A couple of notes on things said in the thread:
> But do Starlink actually see Mike supplying 100 people as helpful, or do they 
> see it as 99 customers they can no longer sell a dishy to? Given how they 
> push their services into the market, I suspect it might be the latter.

This is what we have seen - they started with an expensive service, expensive 
terminal. They acquired all the early adopters who go for Starlink come what 
may, price is no object, because they can justify it. Now, they start reducing 
prices to catch the next “wave” that didn’t see a fit within their needs / 
finances.

With Africa, even the cheaper pricing now is only affordable to 0.05% of the 
population (600k to 1 million users). To reach the deeper market, they will 
need to allow creative solutions, but that will only happen once they have 
tapped the available steps in the financial ladder.
> My central thesis has long been that 25/5 mbit service - debloated -
> was more than good enough for your typical family of 4, no matter the
> country, WFH, or not.

We provide a 5 Mbps service (1.5 Mbps provisioned), and Kenyans consume 220 GB 
per month on average over it.
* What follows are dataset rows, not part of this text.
-- ==== Sys2Proof/Proofs/MemStep.lean ====
section
/-!
SUPPORT. `MemFrom` along the functions of debug, the register aperture, the vector slot, and then every command and the step.
-/
namespace Sys2Proof.Laws
open Sys2Proof.Machine Sys2Proof.Safety

-- Elaborated side by side, so many small lemmas ask for more threads than the memory limit allows.
set_option Elab.async false

variable {w : Bool} {s0 s t : State} {α β : Type}

/-! What registers read. -/

theorem MemFrom.tickRead {pg i o} (h : MemFrom w s0 s) : MemFrom w s0 (tickRead s pg i o) :=
  h.optElse (·.ifs (·.tickLic) (·.opt (·.takeFree.bumpSteps)))

/-! Debug. -/

theorem MemFrom.execTrigIn (h : MemFrom w s0 s) : MemOut w s0 (execTrigIn s) := (h.opt (·.cairnTrigger)).next

theorem MemFrom.snapLatch {pg i} (h : MemFrom w s0 s) : MemFrom w s0 (snapLatch s pg i) := by
  unfold Machine.snapLatch
  exact (h.opt (·.tickLic)).takeFree.takeFree.modBlk

theorem MemFrom.haltTile {l} (h : MemFrom w s0 s) : MemFrom w s0 (haltTile s l) := by
  unfold Machine.haltTile
  split
  · exact h
  · exact (h.foldl fun _ _ h => h.stopWg).raise

theorem MemFrom.dbgHalt {v} (h : MemFrom w s0 s) : MemFrom w s0 (dbgHalt s v) := h.optElse (·.ifs (·.regErr) (·.opt (·.haltTile)))

theorem MemFrom.execWavefrontArrive {page} (h : MemFrom w s0 s) : MemOut w s0 (execWavefrontArrive page s) := by
  unfold Machine.execWavefrontArrive
  refine MemFrom.next ?_
  split
  · split
    · exact h
    · extract_lets b s1 s2 s3
      have h1 : MemFrom w s0 s1 := h.upd
      have h2 : MemFrom w s0 s2 := h1.ifs (·.setRegF) (·.opt (·.snapLatch))
      have h3 : MemFrom w s0 s3 := by
        unfold s3
        split
        · split
          · exact h2.haltTile
          · exact h2
        · exact h2
      clear_value b s1 s2 s3
      exact h3.opt (·.upd)
  · exact h

theorem MemFrom.ueTrigger {ty t r} (h : MemFrom w s0 s) : MemFrom w s0 (ueTrigger s ty t r) :=
  h.optElse (·.ifs (·.takeFree.setGuide.opt (·.setTrig)) (·.opt (·.takeFree.setGuide.opt (·.setTrig))))

theorem MemFrom.execErrorLogWrite (h : MemFrom true s0 s) : MemOut true s0 (execErrorLogWrite s) := by
  unfold Machine.execErrorLogWrite
  refine MemFrom.next ?_
  split
  · exact h
  · split
    · exact h.upd
    · exact h.optElse fun h => h.optElse fun h => (h.upd.takeFree.modBlk.writeVirt.setReg.optElse (·.raise)).ueTrigger

theorem MemFrom.perfClear {t} (h : MemFrom w s0 s) : MemFrom w s0 (perfClear s t) := h.modTile

/-! The memory slot. -/

theorem MemFrom.execLd {g sz d a b} (h : MemFrom true s0 s) : MemOut true s0 (execLd g sz d a b s) := h.issueM

theorem MemFrom.execLdw {g sz d a b} (h : MemFrom true s0 s) : MemOut true s0 (execLdw g sz d a b s) := h.issueM

theorem MemFrom.execSt {g sz d a b} (h : MemFrom true s0 s) : MemOut true s0 (execSt g sz d a b s) := h.issueM

theorem MemFrom.execStw {g sz d a b} (h : MemFrom true s0 s) : MemOut true s0 (execStw g sz d a b s) := h.issueM

theorem MemFrom.execAtom {g kind d a b} (h : MemFrom true s0 s) : MemOut true s0 (execAtom g kind d a b s) := h.issueM

theorem MemFrom.execAtomn {g kind d a b} (h : MemFrom true s0 s) : MemOut true s0 (execAtomn g kind d a b s) := h.issueM

theorem MemFrom.execAtomw {g kind d a b} (h : MemFrom true s0 s) : MemOut true s0 (execAtomw g kind d a b s) := h.issueM

theorem MemFrom.execAtomwn {g kind d a b} (h : MemFrom true s0 s) : MemOut true s0 (execAtomwn g kind d a b s) := h.issueM

theorem MemFrom.execLdr {g wide d a b} (h : MemFrom true s0 s) : MemOut true s0 (execLdr g wide d a b s) := h.issueM

theorem MemFrom.execStc {g wide d a b} (h : MemFrom true s0 s) : MemOut true s0 (execStc g wide d a b s) := h.issueM

theorem MemFrom.execFence {g scope} (h : MemFrom true s0 s) : MemOut true s0 (execFence g scope s) := h.issueM

theorem MemFrom.execInvl1 {g} (h : MemFrom true s0 s) : MemOut true s0 (execInvl1 g s) := h.issueM

theorem MemFrom.execPref {g a b} (h : MemFrom true s0 s) : MemOut true s0 (execPref g a b s) := h.issueM

theorem MemFrom.execZline {g a b} (h : MemFrom true s0 s) : MemOut true s0 (execZline g a b s) := h.issueM

theorem MemFrom.execSignal {g d b} (h : MemFrom true s0 s) : MemOut true s0 (execSignal g d b s) := h.issueM

theorem MemFrom.execPwait {g d b} (h : MemFrom true s0 s) : MemOut true s0 (execPwait g d b s) := h.issueM

theorem MemFrom.execTxbind {g d} (h : MemFrom true s0 s) : MemOut true s0 (execTxbind g d s) := h.issueM

theorem MemFrom.execTxunbind {g} (h : MemFrom true s0 s) : MemOut true s0 (execTxunbind g s) := h.issueM

theorem MemFrom.execArr {g sr} (h : MemFrom true s0 s) : MemOut true s0 (execArr g sr s) := h.issueA

theorem MemFrom.execRow {g sr} (h : MemFrom true s0 s) : MemOut true s0 (execRow g sr s) := h.issueA

/-! The register aperture. -/

theorem MemFrom.longOpEnds {pg res} (h : MemFrom true s0 s) : MemFrom true s0 (longOpEnds s pg res) := by
  unfold Machine.longOpEnds
  split
  · exact h
  · split
    · exact h
    · split
      · exact (h.ifs (·.waySwapDone) (·.swapGoes)).opOver
      · exact h.keyDone
      · exact h.ifs (·.fwDone) (·.fwFailed)
      · exact h
      · exact h.opOver

theorem MemFrom.meCancel {e} (h : MemFrom true s0 s) : MemFrom true s0 (meCancel s e) := by
  unfold Machine.meCancel
  split
  · exact h
  · exact h.ifs (·.modCmd) (·.opFinish)

theorem MemFrom.ctlCancel {p pg} (h : MemFrom true s0 s) : MemFrom true s0 (ctlCancel s p pg) := by
  unfold Machine.ctlCancel
  extract_lets b s1
  have h1 : MemFrom true s0 s1 := h.setResp
  clear_value b s1
  split
  · exact h.ctlReject
  · split
    · exact h.ctlReject
    · split
      · exact h1.meCancel
      · exact h1.longOpEnds

theorem MemFrom.ctlReq {p pg r} (h : MemFrom true s0 s) : MemFrom true s0 (ctlReq s p pg r) := by
  unfold Machine.ctlReq
  split
  · exact h
  · exact h.ctlStop
  · exact h.ctlRestart
  · exact h.ctlDiscard
  · exact h.ctlCancel
  · exact h.ctlTake
  · exact h.ctlWithdraw
  · exact h.ctlReject

theorem MemFrom.injCtrl {pg v} (h : MemFrom w s0 s) : MemFrom w s0 (injCtrl s pg v) := h.modBlk.opt (·.modBlk.regErr)

theorem MemFrom.hdrWrite {p pg i o v} (h : MemFrom true s0 s) : MemFrom true s0 (hdrWrite s p pg i o v) := by
  unfold Machine.hdrWrite
  split
  · exact h.ctlReq
  · exact h.modBlk
  · exact h.modBlk
  · exact h.ifs (·.modBlk) (·.regErr)
  · exact h.injCtrl
  · exact h.modBlk
  · exact h

theorem MemFrom.fieldWrite {pg i o v f} (h : MemFrom w s0 s) : MemFrom w s0 (fieldWrite pg i o v s f) :=
  h.optElse (·.ifs (·.opt (·.modBlk)) (·.ifs (·.opt (·.setReg)) (·.ifs (·.setRegF) (·.setRegF))))

theorem MemFrom.writeErrors {pg i o v fs} (h : MemFrom w s0 s) : MemFrom w s0 (writeErrors s pg i o v fs) :=
  (h.opt (·.regErr)).opt (·.regErr)

theorem MemFrom.fieldsWrite {pg i o v} (h : MemFrom w s0 s) : MemFrom w s0 (fieldsWrite s pg i o v) :=
  (h.foldl fun _ _ h => h.fieldWrite).writeErrors

theorem MemFrom.regHook {p i o v} (h : MemFrom true s0 s) : MemFrom true s0 (regHook s p i o v) := by
  unfold Machine.regHook
  split
  · exact h.opt (·.perfClear)
  · exact h.arrCtrl
  · exact h.opt (·.waySwap)
  · exact (h.opt (·.sendKeyx)).opt (·.startRetrain)
  · exact h.opt (·.startRetrain)
  · exact h.ringCtl
  · exact h.ringCons
  · exact h.keyctl
  · exact h.secDbg
  · exact h.fwStart
  · exact h.opt (·.cairnTrigger)
  · exact h.dbgHalt
  · exact h.dbgLine
  · exact h

theorem MemFrom.lowStage {pg i o v} (h : MemFrom w s0 s) : MemFrom w s0 (lowStage s pg i o v) :=
  h.ifs (·.ifs (·.modBlk) (·.regErr)) (·.modBlk)

theorem MemFrom.highCommit {pg i o v} (h : MemFrom w s0 s) : MemFrom w s0 (highCommit s pg i o v) := by
  unfold Machine.highCommit
  extract_lets lo key s1
  have h1 : MemFrom w s0 s1 := by
    unfold s1
    split
    · exact h.modBlk.fieldsWrite
    · exact h
  clear_value lo key s1
  exact h1.fieldsWrite

theorem MemFrom.blockWrite {p pg i o v} (h : MemFrom true s0 s) : MemFrom true s0 (blockWrite s p pg i o v) :=
  h.optElse (·.ifs (·.regErr) (·.optElse (·.ifs (·.regErr) (·.ifs (·.capWrite) (·.ifs (·.vceilWrite) (·.ifs (·.opt (·.lowStage)) (·.ifs
    (·.opt (·.highCommit.regHook)) (·.fieldsWrite.regHook))))))))

theorem MemFrom.tagReject {off} (h : MemFrom w s0 s) : MemFrom w s0 (tagReject s off) := h.bumpF.errSet

theorem MemFrom.regWriteNow {p tag off size v} (h : MemFrom true s0 s) : MemFrom true s0 (regWriteNow s p tag off size v) := by
  unfold Machine.regWriteNow
  split
  · exact h.tagReject
  · split
    · exact h
    · exact h.ifs (·.regErr) (·.ifs (·.hdrWrite) (·.blockWrite))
This is on par with “western” nations. I’m not so 
sure about the debloated part though :-)

Best,

Mike
On Aug 31, 2022, 02:59 +0200, Dave Taht via Starlink 
<[email protected]>, wrote:
> I think f-root dns servers in LEO makes a lot of sense. It's not a lot
> of data, nor does it require much cpu. and dns lookups are a frequent
> source of major latency.
>
> CDN in space, well, how much mass, energy, does a set of spindles
> need? Can raid arrays of modern flash or disk survive serious SEVs?